For anyone considering unpicking the damage, the GAPS diet eating plan may be hard to stick to for the recommended  two or so years it may take to get a damaged gut on an even keel, but as a rule of thumb, this nourishing diet of high quality protein and the typical anti-Candida fare low in grains and sugar is one to be referred back to whenever you feel your health, mental or physical may be bearing the strain of modern life, and one on which to base your child’s diet.

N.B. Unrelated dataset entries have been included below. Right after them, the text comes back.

-- ==== Sys2Proof/Machine/Core.lean ====
section
/-! DEFINITION. The machine as the host takes it. -/

def Sys2Proof.core : Host.Core :=
  { State := Sys2Proof.Machine.State, Fault := Sys2Proof.Machine.Fault, Refusal := Sys2Proof.Machine.Refusal,
    step := Sys2Proof.Machine.step, reset := Sys2Proof.Machine.State.reset }
end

However, modern life makes it’s hard to keep all the checks and balances in place that keeps our fragile microbiology on an even keel. My recurrent thrush over a Christmas marked by excess has stiffened my resolved to cut back on sugar again, which has been creeping in in the form of alcohol, bread and the odd Christmas truffle. My daily Yakult (itself full of sugar, or sweeteners if you go for the ‘lite’ version, not to mention dairy) has been replaced by a shot of the considerably more wholesome though retch-inducing keffir, which is noticeably lacking in the noxious sweet stuff.

With Jonah, it’s more difficult. I try not to dictate his diet too much – it’s impossible anyway given his stubbornness, but try rather to sneak in the good stuff and keep tabs on the bad, but even then, he tends to wheedle out my attempts at hiding anything ‘good’ in his diet.

Making homemade meals means at least I can cut a lot of the crap out, but god knows what passes for breakfast at the school breakfast club – I baulk at the toast, spread and jam he no doubt guzzles, no doubt leading to a morning of inattention, but getting to work on time is the price I pay for loosening my grip on my insistence of almond milk porridge. But if the worst I can do is give him a Yakult before school, at least I know he might have a hope in hell of getting through the morning without flying off the handle or going into a post jam-on-toast sugar whitey.

We can but do our best, given the knowledge we have. It’s only by thinking like this I control the anger I harbour towards the medical community whose reckless prescription of antibiotics over many years has only made my skin worse, and have caused me years of worry, heartbreak and ill health, or so it seems.